48. The method of claim 31, wherein the compound comprises aritinib, BMS-754807, BMS-986094, LY294002, pimefoni- μ, XMU-MP-1, or a derivative or analog thereof.

49. The method of claim 31, wherein the compound comprises one or more small interfering rnas (sirnas) that target one or more genes selected from the group consisting of: JAK1, JAK2, mTOR, SYK, PDGFRA, PDGFRB, GSK3, ACVR1, SMAD3, SMAD4, and NF-. kappa.B.

50. The method of any one of claims 31-49, wherein the compound reduces expression of the PNPLA3 gene.

51. The method of claim 50, wherein the expression of the PNPLA3 gene is reduced by at least about 30%.

52. The method of any one of claims 31-51, wherein the cell has one or more mutations in at least one allele of the PNPLA3 gene.

53. The method of claim 52, wherein the cell has an I148M mutation in at least one allele of the PNPLA3 gene.

54. The method of any one of claims 31-53, wherein the compound further reduces expression of COL1A1 gene.

55. The method of any one of claims 31-54, wherein the compound further reduces expression of the PNPLA5 gene.

56. The method of any one of claims 31-55, wherein the cell is a mammalian cell.

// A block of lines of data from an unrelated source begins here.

-- ==== Sys2Proof/Machine/Step.lean ====
section
/-! DEFINITION. The machine's step, and a command word placed where it takes its next command. -/

namespace Sys2Proof.Machine

/-- One step: one transition at the level of commands (30_encoding.md rule R90). In `IDLE` a presented command is executed
whole; a state in the middle of a command takes its next internal step. -/
def step (s : State) : Host.Outcome State Fault Refusal := commandStep s

/-- The state with the given command word presented on the port in this cycle, with the operands that are on the port
(0 where there is no command), and the FCE in `IDLE` so that it is accepted (log entry 6). -/
def State.withFetchWord (s : State) (nbits w : Nat) : State :=
  { s with
    ph := .idle
    inputs := .command { cw := BitVec.ofNat 16 (w % 2 ^ nbits), a := s.opA, b := s.opB } :: s.inputs.tail }

end Sys2Proof.Machine
end

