section
/-! Consequences of the primitives' rules (20_memory.md rule R61, 40_primitives.md rules R139, R142). -/

namespace Sys2Proof.Machine

theorem fp_at_ip : ∀ k < 64, Rom.promRead Rom.fp (Rom.promRead Rom.ip k - 1) = k + 1 := by decide

theorem ip_at_fp : ∀ k < 64, Rom.promRead Rom.ip (Rom.promRead Rom.fp k - 1) = k + 1 := by decide

/-- Settles O59: the two tables are inverse entry by entry, which undoes the permutation of any value. -/
theorem ipAndFpAreInverse : Obligations.IpAndFpAreInverse := by
  refine ⟨fun i hi hi' => ?_, fun i hi hi' => ?_, fun v => ⟨?_, ?_⟩⟩
  · rw [fp_at_ip (i - 1) (by omega), Nat.sub_add_cancel hi]
  · rw [ip_at_fp (i - 1) (by omega), Nat.sub_add_cancel hi]
  · exact permuteBits_permuteBits_of_inverse tableOk_fp rfl rfl ip_at_fp v
  · exact permuteBits_permuteBits_of_inverse tableOk_ip rfl rfl fp_at_ip v

/-- A bit of a rotated field, for any amount. -/
theorem rotateLeft_getLsbD (v : KHalf) (n : Nat) {i : Nat} (hi : i < 28) :
    (v.rotateLeft n).getLsbD i = v.getLsbD ((i + (28 - n % 28)) % 28) := by
  rw [BitVec.getLsbD_rotateLeft]
  by_cases hwrap : i < n % 28
  · rw [decide_eq_true hwrap, cond_true, show (i + (28 - n % 28)) % 28 = 28 - n % 28 + i by omega]
  · rw [decide_eq_false hwrap, cond_false, decide_eq_true hi, Bool.true_and,
      show (i + (28 - n % 28)) % 28 = i - n % 28 by omega]

theorem rotateLeft_rotateLeft (v : KHalf) (m n : Nat) : (v.rotateLeft m).rotateLeft n = v.rotateLeft (m + n) := by
  apply BitVec.eq_of_getLsbD_eq
  intro i hi
  rw [rotateLeft_getLsbD _ n hi, rotateLeft_getLsbD v m (Nat.mod_lt _ (by decide)), rotateLeft_getLsbD v (m + n) hi]
  congr 1
  omega

/-- A whole turn, or none. -/
theorem rotateLeft_turn (v : KHalf) {n : Nat} (hn : n % 28 = 0) : v.rotateLeft n = v := by
  apply BitVec.eq_of_getLsbD_eq
  intro i hi
  rw [rotateLeft_getLsbD v n hi]
  congr 1
  omega

theorem exec_rotl1 (s : State) : exec .rotl1 s = answerOne (rotateLeft s.opA 1) s := rfl

theorem exec_rotl2 (s : State) : exec .rotl2 s = answerOne (rotateLeft s.opA 2) s := rfl

/-- A field put on a port is below `2 ^ w`. -/
theorem zext_lt {w : Nat} (v : BitVec w) : (v.setWidth 64).toNat < 2 ^ w := by
  rw [BitVec.toNat_setWidth]
  exact (Nat.mod_le _ _).trans_lt v.isLt

/-- A field is read back from a port as it was. -/
theorem setWidth_zext {w : Nat} (hw : w ≤ 64) (v : BitVec w) : (v.setWidth 64).setWidth w = v := by
  rw [BitVec.setWidth_setWidth_of_le _ hw, BitVec.setWidth_eq]

/-- `rotate_left` on a field that stands on a port. -/
theorem rotateLeft_zext (v : KHalf) (n : Nat) : rotateLeft (v.setWidth 64) n = .ok ((rotateLeftBits v n).setWidth 64) := by
  rw [rotateLeft_of_fits n (zext_lt v), setWidth_zext (by decide)]

/-- Settles O7: quotient and remainder by `2 ^ hw` of the merged value are the two operands; the amounts of two rotations
add up. -/
theorem primitiveInferences : Obligations.PrimitiveInferences := by
  refine ⟨fun hw hlegal s hA hB => ?merge_split, fun s hA => ?rotl⟩
  case merge_split =>
    obtain ⟨hmerge, -⟩ := mergeHalves
    obtain ⟨hsplit, -⟩ := splitHalves
    obtain ⟨-, hmerges, -⟩ := hmerge hw hlegal
    obtain ⟨-, hsplits, -⟩ := hsplit hw hlegal
    obtain ⟨q, hq, hval, hfits⟩ := hmerges s hA hB
    refine ⟨q, hq, fun t ht => ?_⟩
    obtain ⟨q0, q1, hdone, hhigh, hlow⟩ := hsplits t (ht ▸ hfits)
    rw [ht, hval, Nat.mul_comm] at hhigh hlow
    rw [Nat.mul_add_div (Nat.two_pow_pos _), Nat.div_eq_of_lt hB, Nat.add_zero] at hhigh
    rw [Nat.mul_add_mod, Nat.mod_eq_of_lt hB] at hlow
    rwa [← BitVec.eq_of_toNat_eq hhigh, ← BitVec.eq_of_toNat_eq hlow]
  case rotl =>
    have htwice : rotateLeftBits (rotateLeftBits (s.opA.setWidth 28) 1) 1 = rotateLeftBits (s.opA.setWidth 28) 2 := by
      simp only [rotateLeftBits_eq _ _ (show 1 < 28 by decide), rotateLeftBits_eq _ _ (show 2 < 28 by decide),
        rotateLeft_rotateLeft]
    refine ⟨(rotateLeftBits (s.opA.setWidth 28) 1).setWidth 64, (rotateLeftBits (s.opA.setWidth 28) 2).setWidth 64,
      (completes_iff_of_answerOne (exec_rotl1 s) _).2 (rotateLeft_of_fits 1 hA), fun t ht => ?_, fun v hv => ?_⟩
    · rw [completes_iff_of_answerOne (exec_rotl1 t), ht, rotateLeft_zext, htwice]
    · rw [completes_iff_of_answerOne (exec_rotl2 v), hv, rotateLeft_of_fits 2 hA]

end Sys2Proof.Machine
end

section
/-! The key schedule in closed form, and the keys that share a schedule (41_key_schedule.md rules R156, R157,
43_cipher_engine.md rule R196). -/

namespace Sys2Proof.Machine

/-- By how much the halves of the carry state have been rotated after the first `n` rounds. -/
def rotSum (n : Nat) : Nat := ((List.range n).map Rom.rot).sum

theorem rotSum_succ (n : Nat) : rotSum (n + 1) = rotSum n + Rom.rot n := by
  rw [rotSum, List.sum_range_succ]
  rfl

/-- The rotations of the rounds so far add up to one rotation of each half of `CD_0`. -/
theorem carryState_closed_form (key : Word64) {n : Nat} (hn : n ≤ 16) :
    carryState key n = mergeBits ((splitBits 28 (carryState key 0)).1.rotateLeft (rotSum n))
      ((splitBits 28 (carryState key 0)).2.rotateLeft (rotSum n)) := by
  induction n with
  | zero => rw [rotateLeft_turn _ rfl, rotateLeft_turn _ rfl, mergeBits_splitBits (hw := 28)]
  | succ n ih =>
    have hrot := rot_lt_28 n hn
    rw [carryState_succ, ih (Nat.le_of_succ_le hn), carryRound_mergeBits, rotateLeftBits_eq _ _ hrot,
      rotateLeftBits_eq _ _ hrot, rotateLeft_rotateLeft, rotateLeft_rotateLeft, ← rotSum_succ]

theorem rotSum_eq_table : ∀ i : Fin 16,
    rotSum (i.val + 1) = [1, 2, 4, 6, 8, 10, 12, 14, 15, 17, 19, 21, 23, 25, 27, 28].getD i.val 0 := by decide

/-- Settles O12: the amounts of the table are the sums of the amounts of the rounds. -/
theorem subkeyClosedForm : Obligations.SubkeyClosedForm := by
  intro key i
  rw [← rotSum_eq_table]
  exact (keysched_getElem key i.val i.isLt).trans (congrArg subkeyOf (carryState_closed_form key i.isLt))

/-- Settles O13: the sixteen amounts sum to 28, a whole turn of each half. -/
theorem carryStateReturns : Obligations.CarryStateReturns := by
  intro key
  have hturn : carryState key 16 = carryState key 0 := by
    rw [carryState_closed_form key le_rfl, rotateLeft_turn _ (by decide), rotateLeft_turn _ (by decide),
      mergeBits_splitBits (hw := 28)]
  exact ⟨hturn, (keysched_getElem key 15 (by decide)).trans (congrArg subkeyOf hturn)⟩

/-- The schedule reads the key through `CD_0` only. -/
theorem keysched_congr {k k' : Word64} (h : carryState k 0 = carryState k' 0) : keysched k = keysched k' := by
  have hcarry (n : Nat) : carryState k n = carryState k' n := by
    induction n with
    | zero => exact h
    | succ n ih => rw [carryState_succ, carryState_succ, ih]
  simp only [keysched, hcarry]

/-- PC-1 drops the eight parity positions. -/
theorem carryState_zero_mask (k : Word64) : carryState (k &&& 0xFEFEFEFEFEFEFEFE#64) 0 = carryState k 0 :=
  permuteBits_mask 56 k _ (by decide)

theorem keysched_of_parity {k k' : Word64} (h : k &&& 0xFEFEFEFEFEFEFEFE#64 = k' &&& 0xFEFEFEFEFEFEFEFE#64) :
    keysched k = keysched k' :=
  keysched_congr (by rw [← carryState_zero_mask k, h, carryState_zero_mask])

/-- What NEW leaves depends on its key through the schedule only. -/
theorem transact_new_congr {s : State} (hidle : s.ph = .idle) {k k' : Word64} (h : keysched k = keysched k')
    (b b' : Word64) : transact ⟨0x6000#16, k, b⟩ s = transact ⟨0x6000#16, k', b'⟩ s := by
  have hnew (k b : Word64) : transact ⟨0x6000#16, k, b⟩ s = .next
      { { s.endKeygen with ks := fullStore (keysched k), kv := true }.respond 0#64 0#64 with inputs := [] } :=
    transact_of_decoded (i := .new) hidle (show decode 0x6000#16 = .ok .new by decide)
  rw [hnew, hnew, h]

/-- Settles O14: the parity bits stop at PC-1. -/
theorem parityBitsIgnored : Obligations.ParityBitsIgnored := fun _ _ h =>
  ⟨keysched_of_parity h, fun _ b b' hidle => transact_new_congr hidle (keysched_of_parity h) b b'⟩

/-- Where every round leaves the first carry state as it is, the sixteen subkeys are equal. -/
theorem keysched_of_fixed {key : Word64} {cd : Carry} (hstart : carryState key 0 = cd)
    (hfixed : ∀ i < 16, carryRound (Rom.rot i) cd = cd) : keysched key = Vector.replicate 16 (subkeyOf cd) := by
  apply Vector.ext
  intro i hi
  rw [Vector.getElem_replicate]
  exact keysched_getElem_of_fixed hstart hfixed ⟨i, hi⟩

end Sys2Proof.Machine
end

section
/-! Consequences of the round function and of the engine (42_round_function.md rule R174, 43_cipher_engine.md rules R193 to
R196). -/

namespace Sys2Proof.Machine

theorem roundFunctionBits_congr {r r' : Half} {k k' : Subkey}
    (h : permuteBits 48 Rom.e r ^^^ k = permuteBits 48 Rom.e r' ^^^ k') :
    roundFunctionBits r k = roundFunctionBits r' k' := by
  rw [roundFunctionBits, h, roundFunctionBits]

/-- Settles O18: the mixed value is the only thing that the later stages see; the rest are evaluations. -/
theorem roundFunctionMixesOnly : Obligations.RoundFunctionMixesOnly :=
  ⟨fun _ _ _ _ => roundFunctionBits_congr, ⟨0x5A#32, 0x588#32, by decide, by decide +kernel⟩, by decide +kernel,
    by decide +kernel, by decide +kernel⟩

theorem roundKeys_reversed (ks : Schedule) :
    roundKeys (Vector.ofFn fun j : Fin 16 => ks[15 - j.val]) false = roundKeys ks true := by
  simp [roundKeys, subkeyIndex_false, subkeyIndex_true]
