-- ==== Sys2Proof/Syntax.lean ====
section
/-! DEFINITION. The commands of the block: one constructor per row of the spec's command table, with the operands that the
rule of the row needs. `t` is the local time, in ns, at which the command happens (R430). -/

namespace Sys2Proof

open Machine
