/-- Handoffs (chapter 9): release records held, and handoffs being received. -/
structure HandoffState where
  records : List ReleaseRecord
  incoming : List HandoffIn
  deriving DecidableEq, Repr

/-- A shard of a ring job (R185): the leaves of spans held for another member's signature. -/
structure Shard where
  job : Nat
  owner : Nat
  sig : Nat
  epoch : Nat
  anchor : Nat
  /-- Groups by group position of the signature. -/
  groups : Tbl Nat
  /-- Positions of committed KV (R187). -/
  kvLen : Nat
  /-- New rows that have found no group yet: layer, first position, rows (R185). -/
  waiting : List (Nat × Nat × List (List Byte))
  deriving DecidableEq, Repr

/-- The latest plan of a spine ring (R183, folios 0x3800 to 0x380B). -/
structure RingPlan where
  valid : Bool
  members : List Nat
  position : Nat
  /-- This package plans the ring and its first frame has not returned (R183). -/
  planning : Bool
  deriving DecidableEq, Repr

/-- An accumulator or span partial row (Table 8-2). -/
structure SpanRow where
  m : Word32
  l : Word32
  o : List Word32
  deriving DecidableEq, Repr

/-- Spans asked of a cache host (R193, R195). -/
structure HostAsk where
  host : Nat
  hi : Nat
  lo : Nat
  sentNs : Nat
  /-- The queue-full retry is due at the next step, or used up. -/
  retryDue : Bool
  retried : Bool
  late : Bool
  deriving DecidableEq, Repr

/-- A pass at distance in progress, at its owner or at a member that holds spans of it (R187, R188, R193). -/
structure SpanPass where
  job : Nat
  owner : Nat
  sig : Nat
  epoch : Nat
  stepSeq : Nat
  layer : Nat
  spanHi : Nat
  qpos : Nat
  qp0 : Nat
  kvLen : Nat
  anchor : Nat
  ring : Nat
  /-- At the owner: the window of the step it belongs to, and the members whose BLOCK it awaits (R188). -/
  window : Nat
  awaits : List Nat
  /-- Its queries are here: query rows as received. -/
  known : Bool
  queries : List (List Word32)
  /-- A block pass: the owner attends every span itself. -/
  solo : Bool
  /-- At the owner: its gutter units have written the place partials of the spans that the fold lists name. -/
  folded : Bool
  /-- A BLOCK_REQ to be answered for spans `spanHi` down to this one. -/
  block : Option Nat
  /-- Spans not yet attended, descending, and those of them that a cache host refused. -/
  todo : List Nat
  refused : List Nat
  /-- Span partials ready. -/
  spans : List (Nat × List SpanRow)
  /-- The accumulator that has arrived, and whether it has been passed on. -/
  acc : Option (List SpanRow)
  sent : Bool
  asks : List HostAsk
  /-- Finished output rows at the owner. -/
  output : Option (List Byte)
  deriving DecidableEq, Repr

/-- An ATTEND queued at a host job (R194), its payload opened, and the number by which the holder knows its job. -/
structure AttendWork where
  src : Nat
  job : Nat
  srcJob : Nat
  header : BitVec 512
  payload : List Byte
  deriving DecidableEq, Repr

/-- The transit groups of a signature in the step of a window (R188): its groups by group position; the block passes they serve, by
first query; what BLOCKs have brought, as (layer, group position); and the folds that are complete, as (layer, first query). -/
structure Transit where
  job : Nat
  sig : Nat
  window : Nat
  groups : List (Nat × Nat)
  sets : List Nat
  filled : List (Nat × Nat)
  folded : List (Nat × Nat)
  deriving DecidableEq, Repr

/-- Rings, shards and passes at distance (chapter 8). -/
structure SpanState where
  plans : List RingPlan
  /-- Job that uses each ring (folio 0x3803.nn). -/
  ringJob : List (Option Nat)
  shards : List Shard
  passes : List SpanPass
  attends : List AttendWork
  /-- Leaves copied by host jobs: (job, source address, column, address, last use in ms). -/
  copied : List (Nat × Nat × Nat × Nat × Nat)
  /-- Transit groups of block passes (R188). -/
  transit : List Transit
  deriving DecidableEq, Repr

/-- Where a group move goes (R227): a tier, and in tier 2 the loan entry. -/
structure TierPlace where
  tier : Tier
  loan : Nat
  deriving DecidableEq, Repr

/-- A group move of a tier engine (R227, R230, R231): `urgent` is step priority. -/
structure TierMove where
  job : Nat
  group : Nat
  target : TierPlace
  promotion : Bool
  urgent : Bool
  started : Bool
  /-- The writes to the target have been issued; a source in a loan is read first (R227). -/
  sent : Bool
  /-- A write to the target was refused. -/
  refused : Bool
  /-- Target addresses of the leaves (payload, scale), layer 0 first, once started. -/
  addrs : List (Nat × Nat)
  /-- A promotion follows the demotion (Table 10-7): at step priority, or not. -/
  follow : Option Bool
  deriving DecidableEq, Repr

/-- A move whose job was torn down: its source and target ranges (address, bytes) stay taken until its outstanding writes end
(Table 10-7). `pool` is its class pool. -/
structure EndingMove where
  job : Nat
  group : Nat
  pool : Nat
  ranges : List (Nat × Nat)
  deriving DecidableEq, Repr

/-- A loan entry of a borrower (R235, Table 10-4). -/
structure LoanEntry where
  lender : Nat
  kind : Nat
  recalled : Bool
  dead : Bool
  /-- CLASS: true is the best-effort pool. -/
  bestEffort : Bool
  sizeGib : Nat
  remoteBase : Nat
  loanId : Nat
  deriving DecidableEq, Repr

/-- A loan granted by this package as lender (R233, R234). -/
structure LentRange where
  loanId : Nat
  borrower : Nat
  kind : Nat
  sizeGib : Nat
  base : Nat
  recallSent : Bool
  deriving DecidableEq, Repr

/-- The last ADVERT of a lender for one kind (R234). -/
structure AdvertSeen where
  lender : Nat
  kind : Nat
  freeGib : Nat
  receivedNs : Nat
  deriving DecidableEq, Repr

/-- A request for a loan that awaits its GRANT, and when it was sent. -/
structure LoanAsked where
  lender : Nat
  kind : Nat
  bestEffort : Bool
  sentNs : Nat
  deriving DecidableEq, Repr

/-- One LPDDR6 channel (R220 to R226). -/
structure LpChannel where
  trained : Bool
  densityCode : Nat
  ranks : Nat
  /-- Refresh rate read from each device, in multiples of the base rate (R224). -/
  refreshRate : Nat
  /-- On-die ECC count last read (R225). -/
  eccCount : Nat
  /-- Local time of the last retraining of data timing (R226). -/
  retrainedNs : Nat
  deriving DecidableEq, Repr

/-- The tiers (chapter 10). -/
structure TierState where
  moves : List TierMove
  ending : List EndingMove
  /-- Jobs whose demotion is active (R230). -/
  active : List Nat
  /-- Loan entries 0–63 of a borrower. -/
  loans : Tbl LoanEntry
  lent : List LentRange
  /-- Endpoints that named this package in a REQUEST, with the local time (R233). -/
  askers : List (Nat × Nat)
  adverts : List AdvertSeen
  asked : List LoanAsked
  channels : Tbl LpChannel
  deriving DecidableEq, Repr

/-- Geometry and timing of the trained flash channels (R244, parameter page). -/
structure FlashGeometry where
  targets : Nat
  luns : Nat
  planes : Nat
  cellBits : Nat
  blocks : Nat
  pages : Nat
  tProgUs : Nat
  tReadUs : Nat
  endurance : Nat
  /-- Erase units per channel that the system area takes. -/
  systemUnits : Nat
  deriving DecidableEq, Repr

/-- A map entry (R247, Table 11-3). -/
structure FlashMapEntry where
  mapped : Bool
  poisoned : Bool
  slot : Nat
  deriving DecidableEq, Repr

/-- What an erase unit is being used for. -/
inductive EraseUse where
  | free | opened | closed | erasing | retired
  deriving DecidableEq, Repr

57. The method of claim 56, wherein the cell is a human cell.

58. The method of claim 56, wherein the cell is a mouse cell.

59. The method of any one of claims 31-58, wherein the cell is a hepatocyte.

60. The method of any one of claims 31-58, wherein the cell is a hepatic stellate cell.